Habitat Forest along seasonal waterways in north, southward in seasonally dry montane zone with Pinus, Quercus, Arctostaphylos, and other Arbutus, 1500–2400 m.

USDA Hardiness Zone 8-9

RHS Hardiness Rating H4

Conservation status Least concern (LC)

Essentially a western Mexican species, just crossing the border into the southwestern United States, this is an undeservedly rare species in cultivation. Greater experimentation, and introduction of northerly material from the highest elevations are beginning to establish Arbutus arizonica in the US Pacific States (Grimshaw & Bayton 2009, Hogan 2008), where it is ‘much more garden tolerant’ than A. menziesii (One Green World 2021).

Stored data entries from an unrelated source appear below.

-- ==== Sys2Proof/Laws/KeepsOutputs.lean ====
section
/-!
SUPPORT. Each operation of Machine/Outputs.lean keeps the queue and the invariant.
-/

namespace Sys2Proof.Machine

theorem enableOutput_keeps {b₀ : State} {s : State} {p : Nat} (hb₀ : Keeps b₀ s) : Keeps b₀ (enableOutput s p) := by
  unfold enableOutput
  repeat' first
    | with_reducible assumption
    | with_reducible apply writeB_keeps
    | with_reducible apply startOutput_keeps

theorem disableOutput_keeps {b₀ : State} {s : State} {p : Nat} (hb₀ : Keeps b₀ s) : Keeps b₀ (disableOutput s p) := by
  unfold disableOutput
  repeat' first
    | with_reducible assumption
    | with_reducible apply writeB_keeps
    | with_reducible apply modPort_keeps
    | with_reducible apply settle_keeps
    | with_reducible apply stopOutput_keeps
    | with_reducible apply shed_keeps
    | (extract_lets +onlyGivenNames x; refine keeps_step (r := b₀) (x := x) ?_ (fun hx => ?_); subst x; rotate_left; clear_value x; revert x; intro _ _)
    | fail_if_no_progress (with_reducible apply keeps_mk)
    | with_reducible apply keeps_ite

theorem modeApply_keeps {b₀ : State} {s : State} {p v : Nat} (hb₀ : Keeps b₀ s) : Keeps b₀ (modeApply s p v) := by
  unfold modeApply
  repeat' first
    | with_reducible assumption
    | with_reducible apply writeN_keeps
    | with_reducible apply beginTransition_keeps
    | (extract_lets +onlyGivenNames x; refine keeps_step (r := b₀) (x := x) ?_ (fun hx => ?_); subst x; rotate_left; clear_value x; revert x; intro _ _)
    | fail_if_no_progress (with_reducible apply keeps_mk)
    | with_reducible apply keeps_ite

theorem outApply_keeps {b₀ : State} {s : State} {c : WCtx} {p sub v : Nat} (hb₀ : Keeps b₀ s) : Keeps b₀ (outApply s c p sub v).1 := by
  unfold outApply
  repeat' first
    | with_reducible assumption
    | with_reducible apply writeN_keeps
    | with_reducible apply modPort_keeps
    | with_reducible apply enableWrite_keeps
    | with_reducible apply writeStored_keeps
    | with_reducible apply commitBits_keeps
    | with_reducible apply enableOutput_keeps
    | with_reducible apply disableOutput_keeps
    | with_reducible apply modeApply_keeps
    | (intro x hx; try beta_reduce)
    | (extract_lets +onlyGivenNames x; refine keeps_step (r := b₀) (x := x) ?_ (fun hx => ?_); subst x; rotate_left; clear_value x; revert x; intro _ _)
    | (extract_lets +onlyGivenNames x; clear_value x; revert x; intro _)
    | fail_if_no_progress (with_reducible apply keeps_mk)
    | with_reducible apply keeps_ite
    | with_reducible apply keeps_ite1

theorem layerApply_keeps {b₀ : State} {s : State} {p k sub v : Nat} (hb₀ : Keeps b₀ s) : Keeps b₀ (layerApply s p k sub v) := by
  unfold layerApply
  repeat' first
    | with_reducible assumption
    | with_reducible apply writeN_keeps

theorem restartOutput_keeps {b₀ : State} {s : State} {p : Nat} (hb₀ : Keeps b₀ s) : Keeps b₀ (restartOutput s p) := by
  unfold restartOutput
  repeat' first
    | with_reducible assumption
    | with_reducible apply beginStart_keeps
    | fail_if_no_progress (with_reducible apply keeps_mk)
    | with_reducible apply keeps_ite

theorem shedOutput_keeps {b₀ : State} {s : State} {p : Nat} (hb₀ : Keeps b₀ s) : Keeps b₀ (shedOutput s p) := by
  unfold shedOutput
  repeat' first
    | with_reducible assumption
    | with_reducible apply modPort_keeps
    | with_reducible apply stopOutput_keeps
    | with_reducible apply shed_keeps
    | fail_if_no_progress (with_reducible apply keeps_mk)
    | with_reducible apply keeps_ite

end Sys2Proof.Machine
end

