/-! ## Fields -/

@[simp] theorem putV_pending (k : Nat) (v : Val) : (putV s k v).pending = s.pending := rfl
@[simp] theorem putV_now (k : Nat) (v : Val) : (putV s k v).now = s.now := rfl
@[simp] theorem putV_fresh (k : Nat) (v : Val) : (putV s k v).fresh = s.fresh := rfl
@[simp] theorem putV_mram (k : Nat) (v : Val) : (putV s k v).mram = s.mram := rfl
@[simp] theorem putV_defaultsDue (k : Nat) (v : Val) : (putV s k v).defaultsDue = s.defaultsDue := rfl
@[simp] theorem putV_votes (k : Nat) (v : Val) : (putV s k v).votes = s.votes := rfl
@[simp] theorem putV_voteSecond (k : Nat) (v : Val) : (putV s k v).voteSecond = s.voteSecond := rfl
@[simp] theorem putV_host (k : Nat) (v : Val) : (putV s k v).host = s.host := rfl
@[simp] theorem putV_funcs (k : Nat) (v : Val) : (putV s k v).funcs = s.funcs := rfl
@[simp] theorem putV_sess (k : Nat) (v : Val) : (putV s k v).sess = s.sess := rfl
@[simp] theorem putV_freeSlots (k : Nat) (v : Val) : (putV s k v).freeSlots = s.freeSlots := rfl
@[simp] theorem putV_resp (k : Nat) (v : Val) : (putV s k v).resp = s.resp := rfl
@[simp] theorem putV_twResp (k : Nat) (v : Val) : (putV s k v).twResp = s.twResp := rfl
@[simp] theorem putV_portals (k : Nat) (v : Val) : (putV s k v).portals = s.portals := rfl
@[simp] theorem putV_can (k : Nat) (v : Val) : (putV s k v).can = s.can := rfl
@[simp] theorem putV_frames (k : Nat) (v : Val) : (putV s k v).frames = s.frames := rfl
@[simp] theorem putV_frameSent (k : Nat) (v : Val) : (putV s k v).frameSent = s.frameSent := rfl
@[simp] theorem putV_served (k : Nat) (v : Val) : (putV s k v).served = s.served := rfl
@[simp] theorem putV_transit (k : Nat) (v : Val) : (putV s k v).transit = s.transit := rfl
@[simp] theorem putV_ehrica (k : Nat) (v : Val) : (putV s k v).ehrica = s.ehrica := rfl
@[simp] theorem putV_rings (k : Nat) (v : Val) : (putV s k v).rings = s.rings := rfl
@[simp] theorem putV_signals (k : Nat) (v : Val) : (putV s k v).signals = s.signals := rfl
@[simp] theorem putV_fenceGen (k : Nat) (v : Val) : (putV s k v).fenceGen = s.fenceGen := rfl
@[simp] theorem putV_ctxs (k : Nat) (v : Val) : (putV s k v).ctxs = s.ctxs := rfl
@[simp] theorem putV_cores (k : Nat) (v : Val) : (putV s k v).cores = s.cores := rfl
@[simp] theorem putV_progs (k : Nat) (v : Val) : (putV s k v).progs = s.progs := rfl
@[simp] theorem putV_ports (k : Nat) (v : Val) : (putV s k v).ports = s.ports := rfl
@[simp] theorem putV_commits (k : Nat) (v : Val) : (putV s k v).commits = s.commits := rfl
@[simp] theorem putV_surfs (k : Nat) (v : Val) : (putV s k v).surfs = s.surfs := rfl
@[simp] theorem putV_scrubs (k : Nat) (v : Val) : (putV s k v).scrubs = s.scrubs := rfl
@[simp] theorem putV_tilthLog (k : Nat) (v : Val) : (putV s k v).tilthLog = s.tilthLog := rfl
@[simp] theorem putV_balance (k : Nat) (v : Val) : (putV s k v).balance = s.balance := rfl
@[simp] theorem putV_dram (k : Nat) (v : Val) : (putV s k v).dram = s.dram := rfl
@[simp] theorem putV_mem (k : Nat) (v : Val) : (putV s k v).mem = s.mem := rfl
@[simp] theorem putV_hap (k : Nat) (v : Val) : (putV s k v).hap = s.hap := rfl
@[simp] theorem putV_panels (k : Nat) (v : Val) : (putV s k v).panels = s.panels := rfl
@[simp] theorem putV_snd (k : Nat) (v : Val) : (putV s k v).snd = s.snd := rfl
@[simp] theorem putV_fab (k : Nat) (v : Val) : (putV s k v).fab = s.fab := rfl
@[simp] theorem putV_world (k : Nat) (v : Val) : (putV s k v).world = s.world := rfl
@[simp] theorem putV_pins (k : Nat) (v : Val) : (putV s k v).pins = s.pins := rfl
@[simp] theorem putV_islTime (k : Nat) (v : Val) : (putV s k v).islTime = s.islTime := rfl
@[simp] theorem putV_rateStop (k : Nat) (v : Val) : (putV s k v).rateStop = s.rateStop := rfl
@[simp] theorem putV_migs (k : Nat) (v : Val) : (putV s k v).migs = s.migs := rfl
@[simp] theorem putV_bodies (k : Nat) (v : Val) : (putV s k v).bodies = s.bodies := rfl
@[simp] theorem putV_badStored (k : Nat) (v : Val) : (putV s k v).badStored = s.badStored := rfl
@[simp] theorem putV_power (k : Nat) (v : Val) : (putV s k v).power = s.power := rfl
@[simp] theorem putV_refuseLog (k : Nat) (v : Val) : (putV s k v).refuseLog = s.refuseLog := rfl
@[simp] theorem putV_grog (k : Nat) (v : Val) : (putV s k v).grog = s.grog := rfl
@[simp] theorem putV_engineGen (k : Nat) (v : Val) : (putV s k v).engineGen = s.engineGen := rfl
@[simp] theorem putV_kram (k : Nat) (v : Val) : (putV s k v).kram = s.kram := rfl
@[simp] theorem putV_kold (k : Nat) (v : Val) : (putV s k v).kold = s.kold := rfl

@[simp] theorem putN_pending (k n : Nat) : (putN s k n).pending = s.pending := rfl
@[simp] theorem putN_now (k n : Nat) : (putN s k n).now = s.now := rfl
@[simp] theorem putN_fresh (k n : Nat) : (putN s k n).fresh = s.fresh := rfl
@[simp] theorem putN_mram (k n : Nat) : (putN s k n).mram = s.mram := rfl
@[simp] theorem putN_defaultsDue (k n : Nat) : (putN s k n).defaultsDue = s.defaultsDue := rfl
@[simp] theorem putN_votes (k n : Nat) : (putN s k n).votes = s.votes := rfl
@[simp] theorem putN_voteSecond (k n : Nat) : (putN s k n).voteSecond = s.voteSecond := rfl
@[simp] theorem putN_host (k n : Nat) : (putN s k n).host = s.host := rfl
@[simp] theorem putN_funcs (k n : Nat) : (putN s k n).funcs = s.funcs := rfl
@[simp] theorem putN_sess (k n : Nat) : (putN s k n).sess = s.sess := rfl
@[simp] theorem putN_freeSlots (k n : Nat) : (putN s k n).freeSlots = s.freeSlots := rfl
@[simp] theorem putN_resp (k n : Nat) : (putN s k n).resp = s.resp := rfl
@[simp] theorem putN_twResp (k n : Nat) : (putN s k n).twResp = s.twResp := rfl
@[simp] theorem putN_portals (k n : Nat) : (putN s k n).portals = s.portals := rfl
@[simp] theorem putN_can (k n : Nat) : (putN s k n).can = s.can := rfl
@[simp] theorem putN_frames (k n : Nat) : (putN s k n).frames = s.frames := rfl
@[simp] theorem putN_frameSent (k n : Nat) : (putN s k n).frameSent = s.frameSent := rfl
@[simp] theorem putN_served (k n : Nat) : (putN s k n).served = s.served := rfl
@[simp] theorem putN_transit (k n : Nat) : (putN s k n).transit = s.transit := rfl
@[simp] theorem putN_ehrica (k n : Nat) : (putN s k n).ehrica = s.ehrica := rfl
@[simp] theorem putN_rings (k n : Nat) : (putN s k n).rings = s.rings := rfl
@[simp] theorem putN_signals (k n : Nat) : (putN s k n).signals = s.signals := rfl
@[simp] theorem putN_fenceGen (k n : Nat) : (putN s k n).fenceGen = s.fenceGen := rfl
@[simp] theorem putN_ctxs (k n : Nat) : (putN s k n).ctxs = s.ctxs := rfl
@[simp] theorem putN_cores (k n : Nat) : (putN s k n).cores = s.cores := rfl
@[simp] theorem putN_progs (k n : Nat) : (putN s k n).progs = s.progs := rfl
@[simp] theorem putN_ports (k n : Nat) : (putN s k n).ports = s.ports := rfl
@[simp] theorem putN_commits (k n : Nat) : (putN s k n).commits = s.commits := rfl
@[simp] theorem putN_surfs (k n : Nat) : (putN s k n).surfs = s.surfs := rfl
@[simp] theorem putN_scrubs (k n : Nat) : (putN s k n).scrubs = s.scrubs := rfl
@[simp] theorem putN_tilthLog (k n : Nat) : (putN s k n).tilthLog = s.tilthLog := rfl
@[simp] theorem putN_balance (k n : Nat) : (putN s k n).balance = s.balance := rfl
@[simp] theorem putN_dram (k n : Nat) : (putN s k n).dram = s.dram := rfl
@[simp] theorem putN_mem (k n : Nat) : (putN s k n).mem = s.mem := rfl
@[simp] theorem putN_hap (k n : Nat) : (putN s k n).hap = s.hap := rfl
@[simp] theorem putN_panels (k n : Nat) : (putN s k n).panels = s.panels := rfl
@[simp] theorem putN_snd (k n : Nat) : (putN s k n).snd = s.snd := rfl
@[simp] theorem putN_fab (k n : Nat) : (putN s k n).fab = s.fab := rfl
@[simp] theorem putN_world (k n : Nat) : (putN s k n).world = s.world := rfl
@[simp] theorem putN_pins (k n : Nat) : (putN s k n).pins = s.pins := rfl
@[simp] theorem putN_islTime (k n : Nat) : (putN s k n).islTime = s.islTime := rfl
@[simp] theorem putN_rateStop (k n : Nat) : (putN s k n).rateStop = s.rateStop := rfl
@[simp] theorem putN_migs (k n : Nat) : (putN s k n).migs = s.migs := rfl
@[simp] theorem putN_bodies (k n : Nat) : (putN s k n).bodies = s.bodies := rfl
@[simp] theorem putN_badStored (k n : Nat) : (putN s k n).badStored = s.badStored := rfl
@[simp] theorem putN_power (k n : Nat) : (putN s k n).power = s.power := rfl
@[simp] theorem putN_refuseLog (k n : Nat) : (putN s k n).refuseLog = s.refuseLog := rfl
@[simp] theorem putN_grog (k n : Nat) : (putN s k n).grog = s.grog := rfl
@[simp] theorem putN_engineGen (k n : Nat) : (putN s k n).engineGen = s.engineGen := rfl
@[simp] theorem putN_kram (k n : Nat) : (putN s k n).kram = s.kram := rfl
@[simp] theorem putN_kold (k n : Nat) : (putN s k n).kold = s.kold := rfl
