-- ==== Sys2Proof/Laws/PerInstr.lean ====
section
/-!
SUPPORT. A statement of every command as syntax, lemma by lemma: a well-formed command's request comes from a well-formed carrier.
-/

namespace Sys2Proof.Laws.Carried

/-- A well-formed command that a dictionary request carries comes from a well-formed carrier. -/
def Statement (i : Instr) : Prop := i.wf = true → ∀ r, i.request? = some r → r.wf = true

/-- Every command meets the statement; the lemmas below name it per constructor. -/
theorem of_wf (i : Instr) : Statement i := by
  intro h r hr
  simp only [Instr.wf, hr, Bool.and_eq_true] at h
  exact h.1
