-- ==== Sys2Proof/Tests/Slice0.lean ====
section
/-!
SUPPORT. Tests: ill-formed terms that WellFormed refuses, the worked examples of the spec, and for every statement a state and operands
that meet the hypotheses of each of its clauses, with what the command answers there.
-/

namespace Sys2Proof.Tests

set_option linter.unusedSimpArgs false
set_option Elab.async false
set_option synthInstance.maxSize 4000
set_option synthInstance.maxHeartbeats 200000

open Sys2Proof.Machine

/-! ## States for the tests -/

/-- A command's next state satisfies a condition. -/
def nx (c : Instr) (s : State) (p : State → Bool) : Bool :=
  match exec c s with
  | .next t => p t
  | _ => false

/-- The module in RUN, 10 s after its start: a manager's session in slot 0 on function 0, one of VF 1 in slot 1. -/
def up : State :=
  { State.reset with
    now := 10000000000, served := true, freeSlots := (List.range 48).drop 2
    objs := [(K.vfEnable 1, ⟨.num 1, 1⟩), (K.pwrMode, ⟨.num 1, 0⟩)]
    sess := [(0, { isOpen := true, gen := 1, role := .mgr, src := some (.portal 0), lease := 60000, renewed := 9000000000 }),
             (1, { isOpen := true, gen := 1, role := .vf, func := 1, src := some (.portal 1), lease := 60000, renewed := 9000000000 })]
    power := { good := true, seen := true, step := 12, avail := true } }

/-- A state with numbers in objects. -/
def put (l : List (Nat × Nat)) (s : State := up) : State := l.foldl (fun s e => putN s e.1 e.2) s

/-- The manager's request, and VF 1's. -/
def rm : DictReq := ⟨.portal 0, 64, 7⟩
def rv : DictReq := ⟨.portal 1, 65, 7⟩

/-- The answer's status. -/
def st (t : State) : Option Status := t.resp.map (·.2.status)

theorem admitted_iff (s : State) (r : DictReq) (i : Nat) (q : Request) : Admitted s r i q ↔
    pathUp s r.src = true ∧ slotOfId s r.session.toNat = some i ∧ (sessOf s i).src.map (sameCarrier r.src) = some true ∧
    (sessOf s i).cache.find? (fun e => e.1 == r.seq.toNat) = none ∧ 12 + lenOf q ≤ maxPdu r.src ∧
    (r.src = .can → s.served = true ∨ sbServes q = true) :=
  ⟨fun h => ⟨h.path, h.slot, h.carrier, h.new, h.size, h.served⟩, fun ⟨a, b, c, d, e, f⟩ => ⟨a, b, c, d, e, f⟩⟩

theorem quiet_iff (s : State) : Quiet s ↔
    pwrMode s = 1 ∧ s.power.good = true ∧ s.power.thermal = 0 ∧ s.power.supply = 0 ∧ s.power.pd01Cut = false ∧
    (s.power.resetAt = none ∧ s.power.resetOff = none) ∧ (∀ d, d < 24 → d ≠ 1 → claimState s d = 0) ∧
    (∀ i, i < 8 → getN s (K.spreadState i) = sprOff ∧ getB s (K.spreadEnable i) = false) :=
  ⟨fun h => ⟨h.run, h.good, h.heat, h.supply, h.cut01, h.reset, h.claims, h.spreads⟩,
   fun ⟨a, b, c, d, e, f, g, k⟩ => ⟨a, b, c, d, e, f, g, k⟩⟩

theorem fetches_iff (s : State) (h : CmdHdr) (op : Nat) (w : Bool) : Fetches s h op w ↔
    canFetch s h.ring = true ∧ s.votes = [] ∧ failedChecks s h op true w = 0 ∧ (ringOf s h.ring).held = [] :=
  ⟨fun h => ⟨h.fetch, h.votes, h.checks, h.held⟩, fun ⟨a, b, c, d⟩ => ⟨a, b, c, d⟩⟩

/-! ## The step, sessions -/

/-- A state with a waiting command, and one whose open session has run out; a state of every step keeps the invariant. -/
def expired : State := { up with now := 100000000000 }

theorem witness_step : ({ up with pending := [.leaseExpiry] } : State).pending = .leaseExpiry :: [] ∧
    (match step { up with pending := [.leaseExpiry] } with | .next t => decide (t.pending = []) | _ => false) = true := by decide +kernel

theorem witness_idle : up.pending = [] ∧
    (match step up with | .next t => decide (t.now = 10000000001) | _ => false) = true := by decide +kernel

theorem inv_up : Inv up := by
  refine ⟨by decide, by decide, by decide, by decide, by decide, by decide, by decide, ?_, by decide, ?_, by decide, by decide, by decide,
    by decide, by decide⟩
  · intro e he
    simp only [up, List.mem_cons, List.not_mem_nil, or_false] at he
    rcases he with rfl | rfl <;> exact ⟨⟨by decide, by decide⟩, by decide⟩
  · intro i
    simp only [up, sessOf, tget, tfind]
    rcases i with _ | _ | i
    · decide
    · decide
    · simp only [State.reset, List.mem_drop_iff_getElem, List.getElem_range, List.length_range]
      constructor
      · rintro ⟨j, h, e⟩; exact ⟨by omega, by simp⟩
      · rintro ⟨h, -⟩; exact ⟨i, by omega, by omega⟩

theorem witness_invariant : Inv up ∧ (match step up with | .next _ => true | _ => false) = true := ⟨inv_up, by decide +kernel⟩

theorem witness_changes : nx .leaseExpiry up (fun _ => true) = true := by decide +kernel

theorem witness_open :
    (({ rm with session := 0 } : DictReq).session = 0 ∧ pathUp up rm.src = true ∧ up.freeSlots = 2 :: (List.range 48).drop 3 ∧
      (rm.src = .can → sbSessions up < 4) ∧
      nx (.openCmd { rm with session := 0 } 0 5) up (fun t => st t == some .ok && (sessOf t 2).lease == 2000 && (sessOf t 2).gen == 1) = true) ∧
    (nx (.openCmd { rm with session := 0 } 100 5) up (fun t => st t == some .ok && (sessOf t 2).lease == 100) = true) ∧
    (pathUp up rm.src = true ∧ ({ up with freeSlots := [] } : State).freeSlots = []) := by decide +kernel

theorem witness_session : Admitted up rm 0 .close ∧ Admitted up rm 0 .keepalive ∧ Admitted up rm 0 (.subscribe 3) ∧
    nx (.close rm) up (fun t => st t == some .ok && !(sessOf t 0).isOpen && decide (t.freeSlots.getLast? = some 0)) = true ∧
    nx (.keepalive rm) up (fun t => decide ((t.resp.map (·.2.payload)) = some (leBytes 8 10000000000)) && (sessOf t 0).renewed == 10000000000) = true ∧
    nx (.subscribe rm 3) up (fun t => (sessOf t 0).mask == 3) = true := by
  simp only [admitted_iff]; decide +kernel

theorem inv_expired : Inv expired :=
  let h := inv_up
  ⟨h.host, h.dram, h.kram, h.buf, h.esram, h.ctr, h.order, h.sess, h.freeOnce, h.free, h.frames, h.refusals, h.tilth, h.memLog, h.grogLog⟩

theorem witness_lease : Inv expired ∧ (sessOf expired 0).isOpen = true ∧
    (sessOf expired 0).renewed + (sessOf expired 0).lease * 1000000 ≤ expired.now ∧
    (sessOf expired 5).isOpen = false ∧ up.now < (sessOf up 0).renewed + (sessOf up 0).lease * 1000000 ∧
    nx .leaseExpiry expired (fun t => !(sessOf t 0).isOpen && t.freeSlots.length == 48) = true := ⟨inv_expired, by decide +kernel⟩

/-- A session that keeps a response to the sequence number 7. -/
def cached : State := modSess up 0 (fun x => { x with cache := [(7, { op := 1, session := 64, seq := 7, status := .busy, payload := [] })] })

theorem witness_cached : pathUp cached rm.src = true ∧ slotOfId cached rm.session.toNat = some 0 ∧
    (sessOf cached 0).src.map (sameCarrier rm.src) = some true ∧
    (sessOf cached 0).cache.find? (fun e => e.1 == rm.seq.toNat) = some (7, { op := 1, session := 64, seq := 7, status := .busy, payload := [] }) ∧
    nx (.write rm ⟨0x3800, 4, 2⟩ [1, 0]) cached (fun t => st t == some .busy && getN t (K.surfWidth 0) == getN cached (K.surfWidth 0)) = true := by
  decide +kernel

theorem witness_noSession : pathUp up rm.src = true ∧ slotOfId up 66 = none := by decide +kernel

theorem witness_caching : Admitted up rm 0 .keepalive ∧ slotOfId up 64 = some 0 ∧
    nx (.keepalive rm) up (fun t => slotOfId t 64 == some 0 && decide (t.resp.map (fun e => [(7, e.2)]) = some (sessOf t 0).cache)) = true := by
  simp only [admitted_iff]; decide +kernel

/-! ## The dictionary -/

theorem witness_read :
    (Admitted up rm 0 (.read ⟨0x1302, 0, 0⟩) ∧ (rowFor ⟨0x1302, 0, 0⟩).isSome = true ∧ st up = none ∧
      pinHidden up (requester up rm) 0x1302 = false ∧
      nx (.read rm ⟨0x1302, 0, 0⟩) up (fun t => st t == some .ok && decide (t.resp.map (·.2.payload) = some [0x02, 0x13, 0, 2, 0, 0, 0xD0, 0x07])) = true) ∧
    (Admitted up rm 0 (.describe ⟨0x1302, 0, 0⟩) ∧ (sessOf up 0).role ≠ .vf ∧ targetOf 0x1302 0 = (0x1302, 0) ∧
      (lookupObj 0x1302 0).isSome = true ∧ nx (.describe rm ⟨0x1302, 0, 0⟩) up (fun t => st t == some .ok) = true) := by
  simp only [admitted_iff]; decide +kernel

/-- Slot 3 belongs to VF 1. -/
def ownSurf : State := put [(K.surfOwner 3, 1)]

theorem witness_write : ownerSession ownSurf 1 (getN ownSurf (K.surfOwner (3 : Fin 2048))) ∧ getB ownSurf (K.surfAlloc 3) = false ∧
    isYuv (getN ownSurf (K.surfFormat 3)) = false ∧
    Admitted ownSurf rv 1 (.write ⟨0x3803, 4, 2⟩ (leBytes 2 640)) ∧ Admitted ownSurf rv 1 (.writeIf ⟨0x3803, 4, 2⟩ 0 (leBytes 2 640)) ∧
    Admitted ownSurf rv 1 (.writeIf ⟨0x3803, 4, 2⟩ 1 (leBytes 2 640)) ∧ ctrOf ownSurf (K.surfWidth 3) = 0 ∧
    nx (.write rv ⟨0x3803, 4, 2⟩ (leBytes 2 640)) ownSurf (fun t => st t == some .ok && getN t (K.surfWidth 3) == 640 &&
      ctrOf t (K.surfWidth 3) == 1) = true ∧
    nx (.writeIf rv ⟨0x3803, 4, 2⟩ 0 (leBytes 2 640)) ownSurf (fun t => st t == some .ok && getN t (K.surfWidth 3) == 640) = true := by
  simp only [ownerSession, admitted_iff]; decide +kernel

/-- Slot 4 of the programs belongs to VF 1. -/
def ownProg : State := put [(K.progOwner 4, 1)]

theorem witness_segments :
    (Admitted up rm 0 (.readSeg ⟨0x3504, 2, 9⟩ 0 16) ∧ (rowFor ⟨0x3504, 2, 9⟩).map (·.ty) = some .blob ∧ targetOf 0x3504 2 = (0x3504, 2) ∧
      nx (.readSeg rm ⟨0x3504, 2, 9⟩ 0 16) up (fun t => st t == some .ok) = true) ∧
    (Admitted ownProg rv 1 (.writeSeg ⟨0x3504, 2, 9⟩ 0 4 [1, 2]) ∧ ownerSession ownProg 1 (getN ownProg (K.progOwner 4)) ∧
      nx (.writeSeg rv ⟨0x3504, 2, 9⟩ 0 4 [1, 2]) ownProg (fun t => st t == some .ok && (sessOf t 1).writes.length == 1) = true) ∧
    (Admitted ownProg rv 1 (.writeSeg ⟨0x3504, 2, 9⟩ 0 2 [1, 2]) ∧
      nx (.writeSeg rv ⟨0x3504, 2, 9⟩ 0 2 [1, 2]) ownProg (fun t => st t == some .ok && decide (getBytes t (K.progCode 4) = [1, 2]) &&
        getN t (K.progState 4) == 1) = true) := by
  simp only [ownerSession, admitted_iff]; decide +kernel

It also has untapped potential for the Atlantic fringe of Europe.

The Arizona Madrone is distinguished from other species in the Americas by its combination of glabrous leaves, tapered at the base, with bark which peels in strips only on young, thin branches, the mature bark making chequered plates. Characteristically a tree of open oak-pine forest (Brown 1982), it is drought tolerant and survives fire by resprouting from epicormic buds (Barton 2009). The US champion grows in Santa Cruz Co., AZ (9.8 m × 340 cm, 2020 – American Forests 2021).

Collections made by Oregon nurseryman Sean Hogan in the Chiricahuan Mountains of SE Arizona (S.B. Hogan 4926 & 4939 of 1991) have proved significant (Grimshaw & Bayton 2009). Trees from both these collections are well established at the University of California Botanical Garden, Berkeley (University of California Botanical Garden 2021), and are increasingly offered by nurseries in California, Oregon and the desert southwest, marketed for street and xeric plantings (Cistus Nursery 2021, One Green World 2021).

Natural hybrids between A. arizonica and A. xalapensis are suspected in the Animas Mountains of New Mexico, where they make limited contact (Sørensen 2009).